Issue with EST bindings is that it locks you into Burton or Endeavor boards when expanding the quiver unless you also get new bindings. Especially when traveling it can be nice to take few bindings than boards and EST can limit your flexibility there.



frankyfc said:


> Bit concerned regarding only 2 contact points and my pal says that means when you turn hard saw on the heel side, the toes of the binding pull up off the board before you get response... making it have worse response than a normal binding? And vice versa on a toeside.
> Also is one screw loosens, you're "screwed".


The failure rate is super low. There used to be quite a few problems reported on the first generation of the channel. Not clear whether those were really gear issues or user mistakes. In any case Burton improved the hardware a few years ago and by all accounts it works great now. The way the slider grips the channel basically makes it impossible to move when tightened (it 'grips' the inside of the channel/underside of the topsheet) and the screw have actually better grip than regular binding bolts.

And your buddy is clueless. For most plastic baseplate bindings the toe part will rise during a heel side turn (and the heel part during a toe side turn). That doesn't affect reaction/response because in a heel side turn the board tilts as it is pushed down at the heel edge and pulled up in the center (where the bindings attach). Even a baseplate that doesn't flex has no effect on the toe edge part of the board because it is not attached to it.



f00bar said:


> The whole purpose of the disc is to transfer the power to the binding and the binding to the board however the binding manufacturer wants. No binding generates its power through the mounting bolts.
> 
> And airlines fly some planes across the ocean relying on only 2 engines. I think the stakes are a bit higher if they lose one than if your binding somehow comes loose. You may want to email Burton though and tell them they may have over looked something.


That's not quite how the mechanics work: The bolts absolutely matter.
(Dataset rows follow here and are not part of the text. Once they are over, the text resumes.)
-- ==== Sys2Proof/Machine/Dispatch.lean ====
section
/-! DEFINITION. One arm per command: a direct call of its meaning (every family file gives its own). -/

namespace Sys2Proof.Machine

open Sys2Proof
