/-! ## Tables -/

/-- The commands of STR and HGT through the table command register: a write changes the staged copy of its entry alone and marks the
staged side DIRTY; a read returns the entry of the parity it names; counters are returned and cleared; UNBLOCK clears a filter's or a
gate's latch and RESET_RCV a recovery's history (R288, R291, R295, R296, R297). The commands of CLS through the table command register:
WRITE gives one rule its words with its type forced and only the staged validity bit, INVALIDATE clears the staged bit of each rule it
names and of no other, READ returns rules, READ_HITS returns their hit counts and clears them (R283, R284, R286, R297). What a rule's
rewriting keeps is log entry 115, and when a change of settings resets a recovery log entry 111. -/
def Obligations.StreamAndRuleCommands : Prop :=
  (∀ (c : Cmd) (s : State),
      (tcmdReady strWrite c s → bodyWord c 0x08 % 65536 ≠ 0xFFFF →
        ∃ t, Sys2Proof.Machine.exec (.strWrite c) s = .next t ∧ tcmdAnswered strWrite c 0 [] t ∧
          t.tab = { s.tab with vals := (kvPut (valKey 0 (bodyWord c 0x08 % 65536) (stagedPar s))
            (maskWords [0x1FFFFFFF, 0x3FFFFF, 0, 0] (wordsLE 4 (bodyAt c 0x0C 16))) s.tab.vals) } ∧
          t.gen = { s.gen with dirty := true } ∧ registersBut tcmdRegs s t ∧ changesOnly [.tables, .generations, .registers] s t) ∧
      (tcmdReady strRead c s → bodyWord c 0x08 % 65536 ≠ 0xFFFF →
        ∃ t, Sys2Proof.Machine.exec (.strRead c) s = .next t ∧
          tcmdAnswered strRead c 0 (bytesOfWords (bodyWord c 0x08 % 65536 :: (List.range 4).map fun k =>
            nth 0 (streamWords s (fld 16 16 (bodyWord c 0x08)) (bodyWord c 0x08 % 65536)) k)) t ∧
          registersBut tcmdRegs s t ∧ changesOnly [.registers] s t) ∧
      (∀ i k ws, i = fld 17 0 (bodyWord c 0x14) → hgtKind i = some k → tcmdReady hgtWrite c s →
        dataBytes c = hgtBytes k (ofLE ((bufBytes c s).take 4)) →
        ws = maskWords (hgtMasks k (dataBytes c / 4)) (wordsLE (dataBytes c / 4) (bufBytes c s)) →
        ∃ t, Sys2Proof.Machine.exec (.hgtWrite c) s = .next t ∧ tcmdAnswered hgtWrite c 0 [] t ∧
          t.tab = { s.tab with vals := (kvPut (valKey 1 i (stagedPar s))
            (ws ++ (if k = HgtKind.gate then (hgtWords s (stagedPar s) i).drop ws.length else [])) s.tab.vals) } ∧
          t.gen = { s.gen with dirty := true } ∧ changesOnly [.tables, .generations, .counters, .registers] s t) ∧
      (∀ i k n, i = fld 17 0 (bodyWord c 0x14) → hgtKind i = some k → tcmdReady hgtRead c s →
        n = (if k = .gate then 520 else hgtBytes k 0) → dataBytes c = n →
        ∃ t, Sys2Proof.Machine.exec (.hgtRead c) s = .next t ∧ tcmdAnswered hgtRead c 0 [] t ∧
          t.hmem = bufWritten c (bytesOfWords ((List.range (n / 4)).map fun j =>
            nth 0 (hgtWords s (fld 16 16 (bodyWord c 0x18)) i) j)) s ∧
          changesOnly [.counters, .registers, .hostMemory] s t) ∧
      (∀ i k, i = fld 17 0 (bodyWord c 0x14) → hgtKind i = some k → tcmdReady hgtReadCounters c s →
        dataBytes c = 8 * (hgtCounters k i s).1.length →
        ∃ t, Sys2Proof.Machine.exec (.hgtReadCounters c) s = .next t ∧ tcmdAnswered hgtReadCounters c 0 [] t ∧
          t.hmem = bufWritten c ((hgtCounters k i s).1.flatMap (toLE 8)) s ∧ t.tab = (hgtCounters k i s).2.tab ∧
          changesOnly [.tables, .counters, .registers, .hostMemory] s t) ∧
      (∀ i, i = fld 17 0 (bodyWord c 0x08) → tcmdReady hgtUnblock c s →
        (hgtKind i = some .filter → ∃ t, Sys2Proof.Machine.exec (.unblock c) s = .next t ∧ tcmdAnswered hgtUnblock c 0 [] t ∧
          filterAt t i = { filterAt s i with blocked := false } ∧ registersBut tcmdRegs s t ∧
          changesOnly [.tables, .registers] s t) ∧
        (hgtKind i = some .gate → ∃ t, Sys2Proof.Machine.exec (.unblock c) s = .next t ∧ tcmdAnswered hgtUnblock c 0 [] t ∧
          sgateAt t i = { sgateAt s i with latched := false } ∧ registersBut tcmdRegs s t ∧
          changesOnly [.tables, .registers] s t)) ∧
      (∀ i, i = fld 17 0 (bodyWord c 0x08) → tcmdReady hgtResetRcv c s → hgtKind i = some .recovery →
        ∃ t, Sys2Proof.Machine.exec (.resetRcv c) s = .next t ∧ tcmdAnswered hgtResetRcv c 0 [] t ∧
          recoveryAt t (i - 0x20000) = (recoveryAt s (i - 0x20000)).reset ∧ registersBut tcmdRegs s t ∧
          changesOnly [.tables, .registers] s t)) ∧
  (∀ (c : Cmd) (s : State), keyed s.tab.rules → keyed s.tab.tcamBad →
      (∀ i, tcmdReady clsWrite c s → fld 10 0 (bodyWord c 0x18) = 1 → rulePositions s (bodyWord c 0x14) 1 false = .ok [[i]] →
        dataBytes c = 96 → ruleLive s i (curPar s) = false →
        ∃ t, Sys2Proof.Machine.exec (.clsWrite c) s = .next t ∧ tcmdAnswered clsWrite c 0 [] t ∧
          kvGet i t.tab.rules = some {
            words := ruleWords (bankType s (i / 32768) (ruleBank i)) (wordsLE 24 (bufBytes c s)),
            v0 := stagedPar s == 0, v1 := stagedPar s == 1, hits := ((kvGet i s.tab.rules).map (·.hits)).getD 0 } ∧
          (∀ j, j ≠ i → kvGet j t.tab.rules = kvGet j s.tab.rules) ∧ t.gen = { s.gen with dirty := true } ∧
          changesOnly [.tables, .generations, .counters, .registers] s t) ∧
      (∀ rs, tcmdReady clsInvalidate c s →
        rulePositions s (bodyWord c 0x08) (fld 10 0 (bodyWord c 0x0C)) false = .ok rs →
        ∃ t, Sys2Proof.Machine.exec (.clsInvalidate c) s = .next t ∧ tcmdAnswered clsInvalidate c 0 [] t ∧
          (∀ i ∈ rs.flatten, ruleLive t i (stagedPar s) = false ∧ ruleLive t i (curPar s) = ruleLive s i (curPar s)) ∧
          (∀ i, i ∉ rs.flatten → kvGet i t.tab.rules = kvGet i s.tab.rules) ∧ t.gen = { s.gen with dirty := true } ∧
          registersBut tcmdRegs s t ∧ changesOnly [.tables, .generations, .registers] s t) ∧
      (∀ rs, tcmdReady clsRead c s → rulePositions s (bodyWord c 0x14) (fld 10 0 (bodyWord c 0x18)) true = .ok rs →
        dataBytes c = 96 * fld 10 0 (bodyWord c 0x18) →
        ∃ t, Sys2Proof.Machine.exec (.clsRead c) s = .next t ∧ tcmdAnswered clsRead c 0 [] t ∧
          t.hmem = bufWritten c (rs.flatten.flatMap (ruleEntry s)) s ∧ t.tab = s.tab ∧
          changesOnly [.counters, .registers, .hostMemory] s t) ∧
      (∀ rs, tcmdReady clsReadHits c s → rulePositions s (bodyWord c 0x14) (fld 10 0 (bodyWord c 0x18)) true = .ok rs →
        dataBytes c = 8 * fld 10 0 (bodyWord c 0x18) →
        ∃ t, Sys2Proof.Machine.exec (.readHits c) s = .next t ∧ tcmdAnswered clsReadHits c 0 [] t ∧
          t.hmem = bufWritten c (rs.flatten.flatMap fun i => toLE 8 (((kvGet i s.tab.rules).map (·.hits)).getD 0)) s ∧
          (∀ i ∈ rs.flatten, kvGet i t.tab.rules = (kvGet i s.tab.rules).map fun r => { r with hits := 0 }) ∧
          (∀ i, i ∉ rs.flatten → kvGet i t.tab.rules = kvGet i s.tab.rules) ∧
          changesOnly [.tables, .counters, .registers, .hostMemory] s t))

/-- The commands of FDB and LPM through the table command register: INSERT answers the slot and the moves made, or DUPLICATE where it
must not replace; DELETE clears the staged bit of the entry found; LOOKUP, READ and DUMP return slots, and READ of a slot in a move
answers RETRY; FLUSH answers how many entries it removed (R308 to R314, R334 to R336). An inserted prefix has its result in the staged
parity and a deleted one none; LOOKUP and MATCH return results of the parity they name (R324, R334). The time a move lasts is log entry
39, a lookup that meets a bad word log entry 113, the trie as a list of routes log entry 117 and the FDB hash log entry 32. -/
def Obligations.FdbLpmCommands : Prop :=
  ∀ (c : Cmd) (s : State),
    (∀ i m s1, tcmdReady fdbInsert c s → fdbValueOk (bodyWord c 0x10) = true →
      (bit 0 (bodyWord c 0x18) && (fdbFind s (stagedPar s) (bodyMac c) (bodyFid c)).isSome) = false →
      stageEntry { mac := bodyMac c, fid := bodyFid c, info := bodyWord c 0x10 &&& 0x07BFFFFF,
                   active := bit 22 (bodyWord c 0x10) } s = some (i, m, s1) →
      ∃ t, Sys2Proof.Machine.exec (.fdbInsert c) s = .next t ∧ tcmdAnswered fdbInsert c 0 (toLE 4 (i + m * 2 ^ 18)) t ∧
        t.tab = { s1.tab with moving := [] } ∧ t.gen = { s.gen with dirty := true } ∧ registersBut tcmdRegs s t ∧
        changesOnly [.tables, .generations, .registers] s t) ∧
    (tcmdReady fdbInsert c s → fdbValueOk (bodyWord c 0x10) = true → bit 0 (bodyWord c 0x18) = true →
      (fdbFind s (stagedPar s) (bodyMac c) (bodyFid c)).isSome = true →
      ∃ t, Sys2Proof.Machine.exec (.fdbInsert c) s = .next t ∧ tcmdAnswered fdbInsert c 0x107 [] t ∧ t.tab = s.tab ∧
        registersBut tcmdRegs s t ∧ changesOnly [.registers] s t) ∧
    (∀ i e, tcmdReady fdbDelete c s → fdbFind s (stagedPar s) (bodyMac c) (bodyFid c) = some (i, e) →
      ∃ t, Sys2Proof.Machine.exec (.fdbDelete c) s = .next t ∧ tcmdAnswered fdbDelete c 0 [] t ∧
        t.tab = (setFdb i (e.setValid (stagedPar s) false) s).tab ∧ t.gen = { s.gen with dirty := true } ∧
        registersBut tcmdRegs s t ∧ changesOnly [.tables, .generations, .registers] s t) ∧
    (∀ i e, tcmdReady fdbLookup c s → fdbFind s (fld 16 16 (bodyWord c 0x18)) (bodyMac c) (bodyFid c) = some (i, e) →
      ∃ t, Sys2Proof.Machine.exec (.fdbLookup c) s = .next t ∧ tcmdAnswered fdbLookup c 0 (fdbBytes s i) t ∧
        registersBut tcmdRegs s t ∧ changesOnly [.registers] s t) ∧
    (∀ i, tcmdReady fdbRead c s → i = fld 17 0 (bodyWord c 0x08) →
      (i ∉ s.tab.moving ∨ s.tab.movingTill ≤ s.elapsed → ∃ t, Sys2Proof.Machine.exec (.fdbRead c) s = .next t ∧
        tcmdAnswered fdbRead c 0 (fdbBytes s i) t ∧ registersBut tcmdRegs s t ∧ changesOnly [.registers] s t) ∧
      (i ∈ s.tab.moving → s.elapsed < s.tab.movingTill → ∃ t, Sys2Proof.Machine.exec (.fdbRead c) s = .next t ∧
        tcmdAnswered fdbRead c 1 [] t ∧ registersBut tcmdRegs s t ∧ changesOnly [.registers] s t)) ∧
    (∀ hit, tcmdReady fdbFlush c s → hit = (s.tab.fdb.filter fun e => flushMatches (bodyWord c 0x08) e.2 &&
        (domainMode s e.2.domain == 1 || e.2.valid (stagedPar s))) →
      ∃ t, Sys2Proof.Machine.exec (.fdbFlush c) s = .next t ∧ tcmdAnswered fdbFlush c 0 (toLE 4 hit.length) t ∧
        (keyed s.tab.fdb → ∀ i e, (i, e) ∈ s.tab.fdb → (i, e) ∉ hit → fdbAt t i = some e) ∧
        (keyed s.tab.fdb → ∀ i e, (i, e) ∈ hit → ∀ f, fdbAt t i = some f → f.valid (stagedPar s) = false) ∧
        t.gen = { s.gen with dirty := true } ∧ registersBut tcmdRegs s t ∧
        changesOnly [.tables, .generations, .registers] s t) ∧
    (∀ i n, tcmdReady fdbDump c s → i = fld 17 0 (bodyWord c 0x14) → n = fld 12 0 (bodyWord c 0x18) → 1 ≤ n → n ≤ 4096 →
      i + n ≤ 262144 → dataBytes c = 16 * n →
      ∃ t, Sys2Proof.Machine.exec (.fdbDump c) s = .next t ∧ tcmdAnswered fdbDump c 0 [] t ∧
        t.hmem = bufWritten c ((List.range n).flatMap fun k => fdbBytes s (i + k)) s ∧ t.tab = s.tab ∧
        changesOnly [.time, .counters, .registers, .hostMemory, .masterTime, .elapsed] s t) ∧
    (∀ v, tcmdReady lpmInsert c s → prefixOk (bodyPrefix c) = true → v = fld 17 0 (bodyWord c 0x14) →
      (v < 2 ^ 17 ∨ v % 2 ^ 17 < 4096) → lpmUnits (setRoute (stagedPar s) (bodyPrefix c) (some v) s) ≤ 393216 →
      ∃ t, Sys2Proof.Machine.exec (.lpmInsert c) s = .next t ∧ tcmdAnswered lpmInsert c 0 [] t ∧
        routeAt t (stagedPar s) (bodyPrefix c) = some v ∧
        (∀ p, p ≠ bodyPrefix c → ∀ par, routeAt t par p = routeAt s par p) ∧
        routeAt t (curPar s) (bodyPrefix c) = routeAt s (curPar s) (bodyPrefix c) ∧
        t.gen = { s.gen with dirty := true } ∧ registersBut tcmdRegs s t ∧
        changesOnly [.tables, .generations, .registers] s t) ∧
    (tcmdReady lpmDelete c s → prefixOk (bodyPrefix c) = true → (routeAt s (stagedPar s) (bodyPrefix c)).isSome = true →
      ∃ t, Sys2Proof.Machine.exec (.lpmDelete c) s = .next t ∧ tcmdAnswered lpmDelete c 0 [] t ∧
        routeAt t (stagedPar s) (bodyPrefix c) = none ∧
        (∀ p, p ≠ bodyPrefix c → ∀ par, routeAt t par p = routeAt s par p) ∧
        t.gen = { s.gen with dirty := true } ∧ registersBut tcmdRegs s t ∧
        changesOnly [.tables, .generations, .registers] s t) ∧
    (∀ v, tcmdReady lpmLookup c s → prefixOk (bodyPrefix c) = true →
      routeAt s (fld 9 9 (bodyWord c 0x08)) (bodyPrefix c) = some v →
      ∃ t, Sys2Proof.Machine.exec (.lpmLookup c) s = .next t ∧
        tcmdAnswered lpmLookup c 0 (List.replicate 12 0 ++ toLE 4 v) t ∧
        registersBut tcmdRegs s t ∧ changesOnly [.registers] s t) ∧
    (∀ r v, tcmdReady lpmMatch c s →
      longestMatch s (fld 9 9 (bodyWord c 0x08)) (bit 8 (bodyWord c 0x08)) (ofLE (bodyAt c 0x0C 8)) = some (r, v) →
      ∃ t, Sys2Proof.Machine.exec (.lpmMatch c) s = .next t ∧
        tcmdAnswered lpmMatch c 0 (toLE 4 r.len ++ toLE 8 r.addr ++ toLE 4 v) t ∧
        registersBut tcmdRegs s t ∧ changesOnly [.registers] s t)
But totally agree with the 'conclusion'.


----------



## Nivek

It has its upsides and downsides. EST and Channel is by the the best board feel you can get. EST bindings do lock you into now three brands. Including Signal now. And bolts come loose. They just do. You should be checking your shit though. I've never had an issue on channel outside of a demo, and now I always double check a Burton demo before I take it out unless I know the dude setting me up, or more often I just do set myself up. You also get unhindered stance options. Which is good and bad. On one hand you won't ever have to choose between your stance width and edge centering, but on the other if you have very particular stance measurements they're not as easy to set every time.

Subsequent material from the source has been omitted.